Benedict Gross awarded Fudan-Zhongzhi Science Award
Harvard emeritus professor Benedict Gross was awarded this year’s Fudan-Zhongzhi Science Award by Fudan University and Zhongzhi Enterprise Group, which was founded jointly in 2015. It recognizes scientists who have made fundamental and groundbreaking achievements in physics, mathematics, and biomedicine.
Gross, the George Vasmer Leverett Professor of Mathematics and former dean of Harvard College, shares the award with Don Zagier from the Max Planck Institute for Mathematics. They won the honor for their work formulating and proving the Gross-Zagier formula, which relates the height of Heegner points with the central derivatives of the zeta function of the corresponding elliptic curves. They established striking cases of the Birch and Swinnerton-Dyer Conjecture, which brought many applications to long-standing problems, and deeply influenced the development of number theory in recent decades.
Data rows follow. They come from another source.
-- ==== Sys2Proof/Machine/RegMap.lean ====
section
/-!
DEFINITION. The register map (R759 to R769 and the field maps of every chapter): where each register lies, which bits each access type
of R12 covers, its reset value, and which bits CLR_COUNTS clears (R763). A register's key is its BAR 0 offset, with the instance
number of a selected bank (a channel, a unit, a port, a watch, a page's route, a range) above it, and the shadow copy of an RWS
register above that.
-/
namespace Sys2Proof.Machine
open Sys2Proof

/-- One block register: its block (0 to 8 for device pages, `0x10 + b` for block `b` of a quarter), page offset, reset value, and the bit
masks of its access types. `cnt` are the bits CLR_COUNTS clears, `hi` marks a latched high half, `q0` a register of Q0's instance only. -/
structure RegDef where
  blk : Nat
  off : Nat
  reset : Nat := 0
  rw : Nat := 0
  w1c : Nat := 0
  w1s : Nat := 0
  rws : Nat := 0
  rwl : Nat := 0
  cnt : Nat := 0
  hi : Bool := false
  q0 : Bool := false
deriving DecidableEq, Repr

/-- Block registers of the clusterTime page (R61). -/
def clusterTimeRegs : List RegDef := [
  { blk := 0x04, off := 0x040 },
  { blk := 0x04, off := 0x044, hi := true },
  { blk := 0x04, off := 0x048, reset := 0xF008, rwl := 0xF1FF },
  { blk := 0x04, off := 0x04C, reset := 0xFF0000 },
  { blk := 0x04, off := 0x050, rw := 0xFFFFFFFF },
  { blk := 0x04, off := 0x054, rw := 0xFFFFFFFF },
  { blk := 0x04, off := 0x058 },
  { blk := 0x04, off := 0x05C, cnt := 0xFFFFFFFF }]

/-- Block registers of the command page (R89). -/
def commandRegs : List RegDef := [
  { blk := 0x05, off := 0x040, rw := 0x7FFFF000 },
  { blk := 0x05, off := 0x044, rw := 0x1FFF },
  { blk := 0x05, off := 0x048, reset := 0x10, rw := 0x7F },
  { blk := 0x05, off := 0x04C, reset := 0x2710, rw := 0xFFFFFFFF },
  { blk := 0x05, off := 0x050, reset := 0x3E80064, rw := 0xFFFFFFFF },
  { blk := 0x05, off := 0x054, reset := 0x14, rw := 0xFFFF },
  { blk := 0x05, off := 0x058, rw := 0xFFF },
  { blk := 0x05, off := 0x05C, rw := 0xFFFFFFFF },
  { blk := 0x05, off := 0x060, rw := 0xFFFFFFFF }]

/-- Block registers of the array page (R182). -/
def arrayRegs : List RegDef := [
  { blk := 0x10, off := 0x040, reset := 0x8, rw := 0x1F },
  { blk := 0x10, off := 0x044, cnt := 0xFFFFFFFF },
  { blk := 0x10, off := 0x048, cnt := 0xFFFFFFFF },
  { blk := 0x10, off := 0x04C },
  { blk := 0x10, off := 0x050 },
  { blk := 0x10, off := 0x054, cnt := 0xFFFFFFFF },
  { blk := 0x10, off := 0x058, cnt := 0xFFFFFFFF, hi := true },
  { blk := 0x10, off := 0x05C, cnt := 0xFFFFFFFF },
  { blk := 0x10, off := 0x060, cnt := 0xFFFFFFFF, hi := true }]
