/-- Count entries dropped on the serving quarter. -/
def embDropped (x : Dx) (n : Nat) : Dx := if n = 0 then x else x.core (fun c => c.inc (Reg.embDrop x.acc.q) n)

/-- Form and answer the partial of a group, with every row value at hand. -/
def finishGroup (x : Dx) (node strand g dim : Nat) (dropped : List Nat) (rows : List (EmbEntry × List Nat)) (poison : Bool) : Dx :=
  let y := x.core (fun c => c.inc (Reg.embServed x.acc.q) rows.length)
  answerTo y node (.group node strand g rows.length dropped (partialOf dim rows) poison)

/-- Boundaries for which an old owner forwards (R339). -/
def Core.fwdSteps (c : Core) : Nat := max 1 (c.fld (Reg.embBal 0) 16 4)

/-- Whether a forward of a row comes after FWD_STEPS boundaries (R337): at the old owner its entry has become ACTIVE, at any node the boundaries have
passed since COMMIT_STEP. DEDUCED, log entry 43. -/
def lateForward (x : Dx) (t r : Nat) : Bool :=
  match driftFind x t r with
  | some d => decide (2 ≤ d.state) && ((d.state == 2 && d.oldNode == x.c.node) || decide (d.step + 1 + x.c.fwdSteps ≤ x.c.reg Reg.jobStep))
  | none => false

/-- Forward a request to another node, counted (R337). -/
def forwardReq (x : Dx) (t : Tbl) (node : Nat) (rs : List Nat) (b : Body) (wadi : Nat) : Dx :=
  let late := rs.any (lateForward x t.t)
  let y := x.core (fun c => c.inc (Reg.embForwarded x.acc.q) 1)
  let y := if late then y.core (fun c => (c.inc (Reg.embRedirected x.acc.q) 1).raise (qpage x.acc.q 3) 4) else y
  y.send node wadi b

/-- Serve a group on the quarter of `x` (R314, R316, R318, R320, R337). -/
def serveGroup (x : Dx) (node strand g table bag bagFirst tag : Nat) (det : Bool) (entries : List EmbEntry) : Dx :=
  let t := tbl x table
  let x := entries.foldl (fun y e => touchMap y t e.r) x
  let me := x.c.node
  let res := entries.map (fun e => (e, resolve x t e.r))
  let gone := res.filterMap (fun p => if p.2.isNone then some p.1.word else none)
  let at_ (o : Owner) : Nat := if det then o.home else o.node
  let away := res.filterMap (fun p => match p.2 with | some o => if at_ o ≠ me then some (at_ o, p.1) else none | none => none)
  let mine := res.filterMap (fun p => match p.2 with | some o => if at_ o = me then some (p.1, o) else none | none => none)
  -- forwarded parts
  let nodes := (away.map (·.1)).foldl insN []
  let x1 := nodes.foldl (fun y n =>
    let es := (away.filter (fun p => p.1 == n)).map (·.2)
    forwardReq y t n (es.map (·.r)) (.embRequest (.group node strand g table bag bagFirst tag det es)) 12) x
  -- rows beyond this device's slots (R309)
  let bad := mine.filter (fun p => p.2.node == me && decide (p.1.r < t.rows) && beyond x1 t p.2.slot)
  let good := mine.filter (fun p => !(p.2.node == me && decide (p.1.r < t.rows) && beyond x1 t p.2.slot))
  let x2 := embDropped x1 (bad.length + gone.length)
  let cap := max 1 (min 64 (x2.c.fld (Reg.embLlogSize x.acc.q) 0 7)) * 2 ^ 20 / 32
  let held := x2.c.emb.llog.filter (fun l => l.quarter == x.acc.q)
  let lost := gone ++ bad.map (·.1.word)
  if mine.isEmpty ∧ gone.isEmpty then x2
  else if held.length + good.length > cap then
    answerTo ((embDropped x2 good.length).core (fun c => c.raise (qpage x.acc.q 3) 1)) node
      (.group node strand g 0 (lost ++ good.map (·.1.word)) ((upto t.dim).map (fun _ => 2 ^ 31)) false)
  else
    -- lookup log (R318); the layout of a record is not stated
    let x3 := good.foldl (fun y p =>
      let used := (y.c.emb.llog.filter (fun l => l.quarter == x.acc.q)).map (·.place)
      let place := (firstN cap (fun i => !used.contains i)).getD 0
      let y := y.emb (fun e => { e with llog := e.llog ++ [{ quarter := x.acc.q, place := place, node := node, bag := bag, bagFirst := bagFirst, pos := p.1.pos, table := table, tag := tag, r := p.1.r, w := p.1.w, det := det, alt := y.c.adoptedSlot (if det then p.2.homeSlot else p.2.slot) }] })
      let (c, bs) := y.c.freeBytes 32
      { y with c := c.store y.acc (y.erg (y.c.fld (Reg.embLlogBase x.acc.q) 0 31) + 32 * place) bs }) x2
    -- rows
    let here := good.filter (fun p => p.2.node == me)
    let there := good.filter (fun p => p.2.node != me)
    let (x4, rows, poison) := here.foldl (fun (q : Dx × List (EmbEntry × List Nat) × Bool) p =>
      let (y, vs, bad) := readRow q.1 t p.1.r p.2.slot
      (bumpTracker (bumpLoad y t p.2.slot) t p.1.r, q.2.1 ++ [(p.1, vs)], q.2.2 || bad)) (x3, [], false)
    if there.isEmpty then finishGroup x4 node strand g t.dim lost rows poison
    else
      let id := x4.c.emb.nextServe
      let run : ServeRun := { id := id, req := .group node strand g table bag bagFirst tag det entries,
                              rows := rows.foldl (fun m p => sput m p.1.pos (some p.2, poison)) [] }
      let x5 := x4.emb (fun e => { e with nextServe := id + 1, serves := e.serves ++ [run] })
      there.foldl (fun y p => y.send p.2.node 12 (.embRequest (.row me id table p.1.r))) x5

/-- Serve the read of one row for a home node (R316): its owner's value, or forwarded to the owner. -/
def serveRow (x : Dx) (node serve table r : Nat) : Dx :=
  let t := tbl x table
  let x := touchMap x t r
  match resolve x t r with
  | none => x.send node 12 (.embAnswer (.row serve r none false))
  | some o =>
    if o.node ≠ x.c.node then forwardReq x t o.node [r] (.embRequest (.row node serve table r)) 12
    else if r < t.rows ∧ beyond x t o.slot then (embDropped x 1).send node 12 (.embAnswer (.row serve r none false))
    else
      let (y, vs, bad) := readRow x t r o.slot
      (bumpTracker (bumpLoad y t o.slot) t r).send node 12 (.embAnswer (.row serve r (some vs) bad))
Gross received his A.B. and Ph.D. degrees from Harvard and taught at Princeton and Brown before joining the Harvard faculty in 1985. He has served as chair of the Department of Mathematics, and as a member of the Standing Committee on the Core Curriculum, the Educational Policy Committee, and the Committee on Admissions and Financial Aid. He also served as a member of the faculty committee that conducted the last major review of the Core Curriculum in 1997. Among his many awards and honors are the Cole Prize from the American Mathematical Society, and a MacArthur Fellowship (1986-91). In 2003, Gross was named dean of Harvard College and served in that roll until 2007.
As an undergraduate at Harvard, Gross concentrated in mathematics. He also played viola for the Harvard-Radcliffe Orchestra and in productions of the Gilbert and Sullivan players. He lived first in Adams House and then in Currier House, joining the first group of men to move to the Radcliffe Quadrangle in 1970. He was a recipient of a Sheldon fellowship after graduating, which he used to study music in Africa and Asia, and a Marshall Scholarship, which he took at Oxford University. Gross was known to perform viola with a string quartet regularly and is an avid tennis player and skier.
The 2021 Award is the second given in the field of mathematics. The laureates share around $450,000 donated by Zhongzhi Enterprise Group. The pair will accept the prize in Shanghai at a December event.